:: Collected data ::
-- ==== Sys2Proof/Config.lean ====
section
/-! DEFINITION. The configuration parameters the spec leaves OPEN (00_scope.md R6, R7, R9) and the machine's own,
unknown, legal configuration. -/

namespace Sys2Proof

/-- The parameters of 00_scope.md R7 under the spec's names. RESULT_DEPTH and RESPONSE_DEPTH are not here: the model
takes both FIFOs as unbounded (10_state.md R47, R48). -/
structure Config where
  /-- width in bits of the plain marker -/
  A : Nat
  /-- the plain marker, an `A`-bit value -/
  ASM : Nat
  /-- the convolved marker, a `W`-bit value -/
  CASM : Nat
  /-- least number of matching bits in the convolved domain -/
  T_C : Nat
  /-- least number of matching bits in the decoded domain -/
  T_D : Nat
  /-- outer-code block size in bytes -/
  N : Nat
  /-- routing-header size in bytes -/
  R : Nat
  /-- control-header size in bytes -/
  C : Nat
  /-- data-region size in bytes -/
  D : Nat
  /-- overlap margin in bits -/
  V : Nat
  /-- most unconsumed bits the stream buffer holds -/
  BUF_CAP : Nat
  /-- whether bits pushed in datagram mode are differentially decoded -/
  dgramDiff : Bool
  /-- INNER_DECODE (43_fec_adapter.md R220); `none` is Failure -/
  innerDecode : Bytes → Option (Bytes × Nat)
  /-- OUTER_DECODE (43_fec_adapter.md R221); `none` is Failure -/
  outerDecode : Bytes → Option (Bytes × Nat)
  /-- BLOCK_DEC (45_decryptor.md R262), key first -/
  blockDec : Block → Block → Block
  /-- the block encryption BLOCK_DEC inverts (45_decryptor.md R262) -/
  blockEnc : Block → Block → Block
  /-- KEY_TEXT, a character string -/
  keyText : List Char
  innerAvailable : Bool
  outerAvailable : Bool
  /-- FREE VALUE: what a 32-bit register view holds when its value does not fit in 32 bits (log entry 11). -/
  overwide : Nat → Word
  /-- FREE VALUE: what a use of KEY reads while KEY holds no value (10_state.md R37; log entry 9). -/
  unheldKey : Block
deriving Inhabited

namespace Config

/-- The numeric constraints of 00_scope.md R7, with W, K and F written out (R8). -/
def geometryOk (c : Config) : Bool :=
  decide (0 < c.A) && decide (c.A % 8 = 0) && decide (c.ASM < 2 ^ c.A) && decide (c.CASM < 2 ^ (2 * c.A)) &&
    decide (c.T_C ≤ 2 * c.A) && decide (c.T_D ≤ c.A) && decide (2 + c.R + c.C + c.D + 4 ≤ c.N) &&
    decide (0 < c.D) && decide (c.D % 16 = 0) && decide (c.V < 2 * (c.A + 8 * c.N)) &&
    decide (2 * (c.A + 8 * c.N) ≤ c.BUF_CAP)

/-- A legal configuration: the numeric constraints of R7 and the length and inverse contracts of R220, R221 and R262.
Anything else is "not a configuration of this hardware" (00_scope.md R9). -/
structure Legal (c : Config) : Prop where
  geometry : c.geometryOk = true
  innerLength : ∀ raw dec n, raw.length = 2 * (c.A / 8 + c.N) → c.innerDecode raw = some (dec, n) →
    dec.length = c.A / 8 + c.N
  outerLength : ∀ blk data n, blk.length = c.N → c.outerDecode blk = some (data, n) →
    data.length = 2 + c.R + c.C + c.D + 4
  blockInverse : ∀ k p, c.blockDec k (c.blockEnc k p) = p

/-- A configuration that shows the constraints can be met. No rule rests on its values (log entry 2). -/
def someLegal : Config where
  A := 8
  ASM := 0
  CASM := 0
  T_C := 0
  T_D := 0
  N := 22
  R := 0
  C := 0
  D := 16
  V := 0
  BUF_CAP := 368
  dgramDiff := false
  innerDecode := fun _ => none
  outerDecode := fun _ => none
  blockDec := fun _ b => b
  blockEnc := fun _ b => b
  keyText := []
  innerAvailable := false
  outerAvailable := false
  overwide := fun _ => 0
  unheldKey := 0

theorem someLegal_legal : someLegal.Legal where
  geometry := by decide
  innerLength := by intro raw dec n _ h; simp [someLegal] at h
  outerLength := by intro blk data n _ h; simp [someLegal] at h
  blockInverse := fun _ _ => rfl

end Config

/-- A piece of this hardware: a legal configuration whose frame length F fits FRAME_BITS, a 32-bit register that
holds "the constant F" (10_state.md R49; DEDUCED, log entry 28). The field values given here only show Lean that the
type is inhabited (log entry 2). -/
structure Hardware where
  cfg : Config := Config.someLegal
  legal : cfg.Legal := by exact Config.someLegal_legal
  frameFits : 2 * (cfg.A + 8 * cfg.N) < 2 ^ 32 := by decide
deriving Inhabited

/-- The hardware the machine runs on. It has no body: nothing can be proved of its parameters but that they are legal,
so every statement about `exec` and `step` holds for every legal configuration (log entry 1). -/
opaque hardware : Hardware

/-- The machine's configuration, fixed from reset onwards (00_scope.md R6, 10_state.md R50). -/
abbrev Config.machine : Config := hardware.cfg

theorem Config.machine_legal : Config.machine.Legal := hardware.legal

theorem Config.machine_frameFits : 2 * (Config.machine.A + 8 * Config.machine.N) < 2 ^ 32 := hardware.frameFits

end Sys2Proof
end

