-- ==== Sys2Proof/Syntax.lean ====
section
/-! DEFINITION. The instructions of the core: the host commands and the sequencer steps (00_scope.md R3), one
constructor per row of spec/opcode_table.json. -/

namespace Sys2Proof

/-- The operating mode, the 1-bit register MODE (10_state.md R46). -/
inductive Mode where
  | streaming
  | datagram
deriving DecidableEq, Repr

/-- The values SEQ_STATE holds (10_state.md R32). The codes 0x7 to 0xE are never held and have no name here. -/
inductive SeqState where
  | idle
  | scanning
  | inner
  | decAsm
  | outer
  | integrity
  | decrypt
  | cfgError
deriving DecidableEq, Repr

/-- Host commands (30_encoding.md R101) and sequencer steps (46_resync_sequencer.md R280). -/
inductive Instr where
  | nop
  /-- `nm1` is the bit count minus 1; the first bit in time is `data[15]` (30_encoding.md R102). -/
  | pushBits (nm1 : BitVec 4) (data : BitVec 16)
  | scan
  | dgram
  | resetStream
  | setMode (m : Mode)
  | readReg (addr : BitVec 8)
  | clear (cnt flg : Bool)
  /-- Opcodes 0x8 to 0xF, with any value in bits [27:0] (40_host_commands.md R158). -/
  | reservedOp (op : BitVec 4) (ignored : BitVec 28)
  | seqScanning
  | seqInner
  | seqDecAsm
  | seqOuter
  | seqIntegrity
  | seqDecrypt
  | seqCfgError
deriving DecidableEq, Repr

end Sys2Proof
end

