-- ==== Sys2Proof/Certificates/Slice0/Obligations.lean ====
section
/-! DEFINITION. The statements for the provers. `Claims` holds the words they share, written out field by field. -/

namespace Sys2Proof.Claims

open Sys2Proof.Machine

/-- The record of 46_resync_sequencer.md R286, field by field. -/
def recordAt (code : ResultCode) (sub : BitVec 4) (payload : Bytes) (s : State) : Record where
  code := code
  sub := sub
  mode := s.mode
  offset := s.offset
  cscore := s.latches.cscore
  dscore := s.latches.dscore
  icorr := s.latches.icorr
  ocorr := s.latches.ocorr
  payload := payload

/-- The stream after 40_host_commands.md R149. -/
def emptied (s : State) : State :=
  { s with buf := [], buflen := 0, offset := 0, prevBit := false, pass := { eval := false, candSeen := false } }

/-- The end of an attempt that advances by `n` bits (46_resync_sequencer.md R284, R285, R288). -/
def attemptEnded (n : Nat) (s : State) : State :=
  match s.mode with
  | .streaming => { s with offset := s.offset + BitVec.ofNat 32 n, seqState := .scanning }
  | .datagram => { emptied s with seqState := .idle }

/-- CMD_ERR set and nothing else (00_scope.md R19). -/
def cmdErrSet (s : State) : State :=
  { s with flags := { s.flags with cmdErr := true } }

/-- The bits a push appends (40_host_commands.md R141, 41_diff_decoder.md R180): bit `k` of the push is `DATA[15-k]`,
exclusive-ored with the raw bit before it where differential decoding applies. -/
def pushedDecoded (diff prev : Bool) (nm1 : BitVec 4) (data : BitVec 16) : Bits :=
  (List.range (nm1.toNat + 1)).map (fun k =>
    if diff then data.getLsbD (15 - k) ^^ (if k = 0 then prev else data.getLsbD (16 - k)) else data.getLsbD (15 - k))

/-- Where differential decoding applies (41_diff_decoder.md R180). -/
def diffOn (c : Config) (s : State) : Bool :=
  decide (s.mode = .streaming) || c.dgramDiff

/-- The transitions of the table of 46_resync_sequencer.md R280, with the staying of IDLE and CFG_ERROR. -/
def edge : SeqState → SeqState → Bool
  | .idle, b => b == .idle || b == .scanning || b == .inner
  | .scanning, b => b == .idle || b == .scanning || b == .inner
  | .inner, b => b == .decAsm || b == .scanning || b == .idle
  | .decAsm, b => b == .outer || b == .scanning || b == .idle
  | .outer, b => b == .integrity || b == .scanning || b == .idle
  | .integrity, b => b == .decrypt || b == .scanning || b == .idle
  | .decrypt, b => b == .scanning || b == .idle
  | .cfgError, b => b == .cfgError

/-- The steps of an attempt (46_resync_sequencer.md R280). -/
def attemptStep (i : Instr) : Prop :=
  i = .seqInner ∨ i = .seqDecAsm ∨ i = .seqOuter ∨ i = .seqIntegrity ∨ i = .seqDecrypt

/-- The instructions that have a stream reset among their effects (10_state.md R35; 40_host_commands.md R144, R150,
R151; 46_resync_sequencer.md R288). -/
def canEmptyStream (i : Instr) : Prop :=
  i = .resetStream ∨ (∃ m, i = .setMode m) ∨ i = .dgram ∨ attemptStep i
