-- ==== Sys2Proof/Tests/Slice0.lean ====
section
/-! SUPPORT. The model's own tests. Expected values are those of spec/95_test_vectors.md (sections named in each
comment) or written out from the rule named; the last part shows, for every obligation with hypotheses, a case that
meets them. -/

namespace Sys2Proof.Tests

open Sys2Proof.Machine Sys2Proof.Claims

/-! ### The test configuration TC (95_test_vectors.md section 1) -/

/-- Bits 0, 2, 4, … of a sequence. -/
def everyOther : Bits → Bits
  | a :: _ :: rest => a :: everyOther rest
  | _ => []

/-- The number of pairs `(b[2j], b[2j+1])` whose bits differ. -/
def unequalPairs : Bits → Nat
  | a :: b :: rest => (if a = b then 0 else 1) + unequalPairs rest
  | _ => 0

def tc : Config where
  A := 8
  ASM := 0x1D
  CASM := 0x03F3
  T_C := 14
  T_D := 7
  N := 25
  R := 1
  C := 1
  D := 16
  V := 8
  BUF_CAP := 1024
  dgramDiff := false
  innerDecode := fun b =>
    if 4 < unequalPairs (unpack b) then none else some (pack (everyOther (unpack b)), unequalPairs (unpack b))
  outerDecode := fun b => if b.foldl (fun x y => x ^^^ y) 0#8 = 0 then some (b.take 24, 0) else none
  blockDec := fun k ct => ct ^^^ k
  blockEnc := fun k p => p ^^^ k
  keyText := "000102030405060708090a0b0c0d0e0f".toList
  innerAvailable := true
  outerAvailable := true
  overwide := fun _ => 0
  unheldKey := 0

theorem everyOther_length (s : Bits) : (everyOther s).length = s.length / 2 := by
  fun_induction everyOther s with
  | case1 a b rest ih =>
    simp only [List.length_cons, ih]
    omega
  | case2 s h =>
    match s, h with
    | [], _ => rfl
    | [_], _ => simp
    | a :: b :: rest, h => exact absurd rfl (h a b rest)

/-- TC is a legal configuration (00_scope.md R7, 43_fec_adapter.md R220, R221, 45_decryptor.md R262). -/
theorem tc_legal : tc.Legal where
  geometry := by decide
  innerLength := by
    intro raw dec n len h
    simp only [tc] at h len ⊢
    split at h
    · simp at h
    · simp only [Option.some.injEq, Prod.mk.injEq] at h
      rw [← h.1, pack_length, everyOther_length, unpack_length, len]
  outerLength := by
    intro blk data n len h
    simp only [tc] at h len ⊢
    split at h
    · simp only [Option.some.injEq, Prod.mk.injEq] at h
      rw [← h.1, List.length_take, len]
      decide
    · simp at h
  blockInverse := by
    intro k p
    show (p ^^^ k) ^^^ k = p
    rw [BitVec.xor_assoc, BitVec.xor_self, BitVec.xor_zero]

/-! ### States the tests start from -/

/-- Idle in streaming mode, every register 0 and a key held. -/
def idle0 : State := { State.resetAt tc with port := [], turns := [] }

/-- The next state of an outcome. -/
def nextOf : Host.Outcome State Fault Refusal → Option State
  | .next s => some s
  | .fault _ => none
  | .refused _ => none

/-- One field of the state after one instruction under TC. -/
def after {α : Type} (f : State → α) (i : Instr) (s : State) : Option α :=
  (nextOf (execAt tc i s)).map f

/-! ### WellFormed -/

theorem smoke_reserved_opcode_below_8 : (Instr.reservedOp 7 0).wellFormed = false := by decide
theorem smoke_reserved_opcode_8 : (Instr.reservedOp 8 0).wellFormed = true := by decide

:: To do ::
Given the records above, restate word for word only the lines starting at the one with "innerDecode : Bytes → Option (Bytes × Nat)" and ending at the one with "decide (2 * (c.A + 8 * c.N) ≤ c.BUF_CAP)".

:: Exercise result ::
  innerDecode : Bytes → Option (Bytes × Nat)
  /-- OUTER_DECODE (43_fec_adapter.md R221); `none` is Failure -/
  outerDecode : Bytes → Option (Bytes × Nat)
  /-- BLOCK_DEC (45_decryptor.md R262), key first -/
  blockDec : Block → Block → Block
  /-- the block encryption BLOCK_DEC inverts (45_decryptor.md R262) -/
  blockEnc : Block → Block → Block
  /-- KEY_TEXT, a character string -/
  keyText : List Char
  innerAvailable : Bool
  outerAvailable : Bool
  /-- FREE VALUE: what a 32-bit register view holds when its value does not fit in 32 bits (log entry 11). -/
  overwide : Nat → Word
  /-- FREE VALUE: what a use of KEY reads while KEY holds no value (10_state.md R37; log entry 9). -/
  unheldKey : Block
deriving Inhabited

namespace Config

/-- The numeric constraints of 00_scope.md R7, with W, K and F written out (R8). -/
def geometryOk (c : Config) : Bool :=
  decide (0 < c.A) && decide (c.A % 8 = 0) && decide (c.ASM < 2 ^ c.A) && decide (c.CASM < 2 ^ (2 * c.A)) &&
    decide (c.T_C ≤ 2 * c.A) && decide (c.T_D ≤ c.A) && decide (2 + c.R + c.C + c.D + 4 ≤ c.N) &&
    decide (0 < c.D) && decide (c.D % 16 = 0) && decide (c.V < 2 * (c.A + 8 * c.N)) &&
    decide (2 * (c.A + 8 * c.N) ≤ c.BUF_CAP)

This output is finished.